Thanks a ton for the reply!

Your implementation is way more robust and I’m trying to follow along.

I created a new CtrlRig for this LH matching, independent from the dynamic strike angle.

I’ve followed the nodes and values nearly 1:1 to what’s provided in the video you linked + the project (though it seems a bit bugged when I try to open it with my UE 5.7 editor, probably due to version differences and missing plugins).

I did change a couple things though:

  • Under the “Vector length between ik_hand_l and ik_hand_r + Remap” portion, I’ve changed the Remap node’s Target Minimum to 0.0 and Target Maximum to 1.0 whereas in the video and project, it was set to 1.0 and 0.0 respectively.
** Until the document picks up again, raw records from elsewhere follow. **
/-- The channel has been held at its limit for `CL_TIME` ticks (R129). -/
def doXbCl (c : Nat) (s : State) : State :=
  if s.get (K.xbClTime c) ≤ (s.railE (8 + c)).clCount then xbSwitching .xbCl c 2 s else s

def execXbCl (c : Fin 4) (s : State) : Host.Outcome State Fault Refusal := event (doXbCl c.val) s

/-- The peak in 16 consecutive cycles; a peak in any cycle shows in STATUS (R143). -/
def doXbPk (c cycles : Nat) (s : State) : State :=
  if s.fastUp ∧ (s.rail (8 + c)).driven ∧ cycles ≠ 0 then
    let t := s.flag (K.xbStatus c) 2
    if 16 ≤ cycles then xbSource .xbPk c 1 t else t
  else s

/-- The temperature reaches `T_SD`: once until it has fallen 15 °C below (R231). -/
def doXbTsd (c : Nat) (temp : Int) (s : State) : State :=
  if s.fastUp ∧ (s.xbE c).hot = false ∧ (s.get (K.xbTSd c) : Int) ≤ temp then
    xbSource .xbTsd c 3 (s.setXbE c { s.xbE c with hot := true })
  else s

/-- A switch node does not follow its gate in 2 consecutive cycles. -/
def doXbSw (c cycles : Nat) (s : State) : State := if 2 ≤ cycles then xbSwitching .xbSw c 4 s else s

/-- A driver supply is under voltage. -/
def doXbDrv (c : Nat) (s : State) : State := if s.fastUp then xbSource .xbDrv c 5 s else s

/-- The negative limit in 16 consecutive cycles. -/
def doXbNeg (c cycles : Nat) (s : State) : State := if 16 ≤ cycles then xbSwitching .xbNeg c 6 s else s

/-- XB_PK (R132, R143). -/
def execXbPk (c : Fin 4) (cycles : Nat) (s : State) : Host.Outcome State Fault Refusal := event (doXbPk c.val cycles) s
/-- XB_TSD (R132). -/
def execXbTsd (c : Fin 4) (temp : Int) (s : State) : Host.Outcome State Fault Refusal := event (doXbTsd c.val temp) s
/-- XB_SW (R132). -/
def execXbSw (c : Fin 4) (cycles : Nat) (s : State) : Host.Outcome State Fault Refusal := event (doXbSw c.val cycles) s
/-- XB_DRV (R132). -/
def execXbDrv (c : Fin 4) (s : State) : Host.Outcome State Fault Refusal := event (doXbDrv c.val) s
/-- XB_NEG (R132). -/
def execXbNeg (c : Fin 4) (cycles : Nat) (s : State) : Host.Outcome State Fault Refusal := event (doXbNeg c.val cycles) s

/-- I_lim of channel `c` in mA, truncated (R129); a rail without a target in use has only `ILIM`. -/
def State.xbLimit (s : State) (c : Nat) : Nat :=
  let code := (s.railE (8 + c)).vsetUse
  if code = 0 then s.get (K.xbIlim c) else min (s.get (K.xbIlim c)) (s.get (K.xbPlim c) * 2000 / (code * 5))

/-- Ticks at a current limit (R129, R134). -/
def limitCount (n : Nat) (at_ : Bool) (s : State) : State :=
  let e := s.railE n
  s.setRailE n { e with
    clCount := if at_ then e.clCount + 1 else 0, limited := at_ && e.limited }

/-- A channel's readings of a tick (R132, R142, R143). -/
def xbSample (i : TickInputs) (c : Nat) (s : State) : State :=
  let on := (s.rail (8 + c)).driven
  let lim := on && i.xbLimited.getLsbD c
  let t := (s.put (K.xbTemp c) (s.get (K.thermSensor (8 + c / 2)))).put (K.xbILimNow c) (s.xbLimit c)
  let t := if lim then t.flag (K.xbStatus c) 1 else t
  let t := if on && i.xbPk.getLsbD c then t.flag (K.xbStatus c) 2 else t
  limitCount (8 + c) lim t

/-- `XB_TWARN` at the level, ended 5 °C below it, that level included (R132, DEDUCED, assumption 105); `XB_TSD` ends 15 °C below its
level (R231). -/
def xbWarn (c : Nat) (s : State) : State :=
  let temp := s.getI (K.xbTemp c)
  let lvl : Int := s.get (K.xbTWarn c)
  let e := s.xbE c
  let t := if !e.warned && decide (lvl ≤ temp) then
      takeSource .xbTwarn c ((s.flag (K.xbStatus c) 0x10).setXbE c { e with warned := true })
    else if e.warned && decide (temp ≤ lvl - 50) then
      endCondition (SrcKind.xbTwarn.number c) (s.setXbE c { e with warned := false })
    else s
  if (t.xbE c).hot ∧ temp ≤ (s.get (K.xbTSd c) : Int) - 150 then
    endCondition (SrcKind.xbTsd.number c) (t.setXbE c { t.xbE c with hot := false })
  else t
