-- ==== Sys2Proof/Machine/Pair.lean ====
section
/-! DEFINITION. The redundant pair (R312 to R340): frames sent and received, the link, roles, carriage and takeover, handback,
remount, and the comparisons of the two halves. -/

namespace Sys2Proof.Machine

def setPair (f : Pair → Pair) (s : State) : State := { s with pair := f s.pair }

/-! ## States (R317, R328) -/

def pairWait : Nat := 1
def pairSolo : Nat := 2
def pairBulk : Nat := 3
def pairCatchup : Nat := 4
def pairShadow : Nat := 5
def pairPaired : Nat := 6

def State.pairSt (s : State) : Nat := s.get K.pairState
def State.linkUp (s : State) : Bool := s.get K.pairLink == 2
def State.primary (s : State) : Bool := s.get K.pairRole == 1

/-- The pair link works on this device. -/
def State.pairs (s : State) : Bool := s.fastUp && s.pairSt != 0

/-- The device takes pair decisions: not in STALL (R20, R414). -/
def State.decides (s : State) : Bool := s.pairs && s.dev != .stall

/-- The rails in a pairing mode, as a mask. -/
def State.modeMask (s : State) (m : Nat) : Nat := maskOf ((upto 16).filter (fun n => (s.railE n).pairMode == m))

/-- State code of rail `n` in a frame. -/
def peerRail (f : FastFrame) (n : Nat) : Nat := field f.railStates.toNat (4 * n) 4

/-- The partner is live (R328). -/
def State.peerLive (s : State) (f : FastFrame) : Bool :=
  f.devState == 3 || f.devState == 4 || (upto 16).any (fun n => (s.railE n).pairMode != 0 && peerRail f n != 0)

/-- The partner's last frame shows it live. -/
def State.partnerLive (s : State) : Bool := match s.pair.peer with | some f => s.peerLive f | none => false

/-- The partner's last slow frame shows the same configuration. -/
def State.cfgEqual (s : State) : Bool :=
  match s.pair.peerSlow with
  | some f => f.cfgCrc.toNat == s.get K.cfgCrc
  | none => false

/-! ## Frames sent (R314 to R316, R330) -/

/-- A frame around a payload. -/
def frameBytes (type_ seq : Nat) (payload : List Byte) : List Byte :=
  let b := leBytes 1 type_ ++ leBytes 1 1 ++ leBytes 2 seq ++ payload
  b ++ leBytes 4 (crc32 b).toNat

/-- The bytes at even places. -/
def evens : List Byte → List Byte
  | a :: _ :: t => a :: evens t
  | l => l

/-- A frame on the lanes (R313): even bytes on lane 0, odd bytes on lane 1, each between a start and a stop symbol; the bits of the
symbols are not shown (DESIGN CHOICE, assumption 144). -/
def wire (b : List Byte) : LaneFrame :=
  let lane (l : List Byte) : List Symbol := .start :: l.map .data ++ [.stop]
  ⟨lane (evens b), lane (evens (b.drop 1))⟩

/-- The rails whose stop is announced and that are not OFF yet (R322). -/
def State.announced (s : State) : Nat :=
  maskOf ((maskList 16 s.pair.announce.toNat).filter (fun n => s.rail n != .off))

/-- The payload of a fast frame from its fields (R315). -/
def fastBytes (f : FastFrame) : List Byte :=
  leBytes 8 f.beat.toNat ++ leBytes 1 f.devState.toNat ++ leBytes 1 f.pairState.toNat ++
  leBytes 1 ((if f.secondary then 1 else 0) + (if f.pfw then 2 else 0) + (if f.shadowDone then 4 else 0)) ++
  leBytes 1 f.seqState.toNat ++ leBytes 1 f.gaitState.toNat ++ leBytes 1 f.prog.toNat ++ leBytes 2 f.pc.toNat ++
  leBytes 8 f.railStates.toNat ++ leBytes 2 f.carry.toNat ++ leBytes 2 f.release.toNat ++ leBytes 2 f.announce.toNat ++
  leBytes 3 f.good.toNat ++ leBytes 3 f.faultMap.toNat ++ leBytes 1 f.unack.toNat ++ leBytes 1 f.faultState.toNat ++
  leBytes 2 f.heldCnt.toNat ++ leBytes 4 f.quietCnt.toNat ++ leBytes 2 f.lastSrc.toNat ++ leBytes 2 f.stridePhase.toNat ++
  leBytes 4 f.strideCount.toNat ++ leBytes 4 f.cfgCrc.toNat ++ leBytes 2 f.hbRequest.toNat ++ leBytes 2 f.hbGrant.toNat ++
  leBytes 4 0

/-- The fast frame of the present beat (R315). -/
def State.fastFrame (s : State) : FastFrame :=
  { seq := BitVec.ofNat 16 s.pair.txFast, beat := BitVec.ofNat 64 s.beat, devState := BitVec.ofNat 8 (s.get K.devState),
    pairState := BitVec.ofNat 8 s.pairSt, secondary := s.get K.pairRole == 2, pfw := s.divider.pfw,
    shadowDone := s.pair.shadowDone, seqState := BitVec.ofNat 8 (s.get K.seqState),
    gaitState := BitVec.ofNat 8 (s.get K.seqGaitState), prog := BitVec.ofNat 8 (s.get K.seqProg),
    pc := BitVec.ofNat 16 (s.get K.seqPc),
    railStates := BitVec.ofNat 64 (((upto 16).map (fun n => s.get (K.railState n) % 16 * 16 ^ n)).sum),
    carry := BitVec.ofNat 16 (s.get K.pairCarry), release := s.pair.release, announce := BitVec.ofNat 16 s.announced,
    good := BitVec.ofNat 24 (s.get K.supGoodMap),
    faultMap := BitVec.ofNat 24 (maskOf ((upto 24).filter (fun m => (s.supE m).standing &&& 0x38 != 0))),
    unack := BitVec.ofNat 8 (s.get K.faultUnack), faultState := BitVec.ofNat 8 (s.get K.faultState),
    heldCnt := BitVec.ofNat 16 (s.get K.faultHeldCnt), quietCnt := BitVec.ofNat 32 (s.get K.faultQuietCnt),
    lastSrc := BitVec.ofNat 16 s.fc.lastSrc, stridePhase := BitVec.ofNat 16 s.stride.phase,
    strideCount := BitVec.ofNat 32 (s.get K.strideCount), cfgCrc := BitVec.ofNat 32 (s.get K.cfgCrc),
    hbRequest := s.pair.hbRequest, hbGrant := s.pair.hbGrant }

/-- The payload of the slow frame of the present beat (R316). -/
def State.slowBytes (s : State) : List Byte :=
  leBytes 4 Config.serial.toNat ++ leBytes 1 (s.get K.pairRoleReq) ++ leBytes 1 (s.get K.pairRole) ++ leBytes 2 s.pairSt ++
  leBytes 4 (s.get K.cfgCrc) ++ leBytes 4 (s.get K.seqImageCrc) ++ leBytes 4 (s.get K.stridePeriod % 2 ^ 32) ++
  leBytes 1 (s.get K.strideState) ++ leBytes 1 (s.get K.faultRetryCnt) ++ leBytes 2 (s.get K.faultLockout) ++
  (upto 32).flatMap (fun i => leBytes 4 (s.get (K.faultHeld i))) ++
  (upto 16).flatMap (fun n => leBytes 2 (s.railE n).target) ++ List.replicate 72 0#8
On my end, this visually changed from the left hand floating in space into snapping to the proper hand_r_ctrl_left_offset position on the weapon.

  • I changed hand_r_ctrl_left_offset’s OffsetRotatorRoll (in Local Space) from 0 to 180 degrees. This visually changed the left hand from being bent awkwardly to now having the correct grip direction.

Almost everything seems to be perfect. The left hand follows the right hand and thus the weapon’s shaft properly even in animations meant for other things like one-handed parry.

Problem: However, I can’t figure out how to manage a proper offset so that it’s attaching to the character’s grip/palm rather than the wrist (hand_l). I’ve naively attempted modifying offset such as adding to the Get Transform - Control (hand_l_control) before feeding it into the Basic IK’s Translation. But it ultimately is still pivoting around Basic IKEffector ItemType: Bone, Name: hand_l aka the wrist.

Edit: Also noticed the shoulder is dislocated

On the plus side, I now see that I can easily feed a float value for the distance between right and left hand on the grip, this will be a way better method to use than finding out and manually entering offset values for every weapon in the future!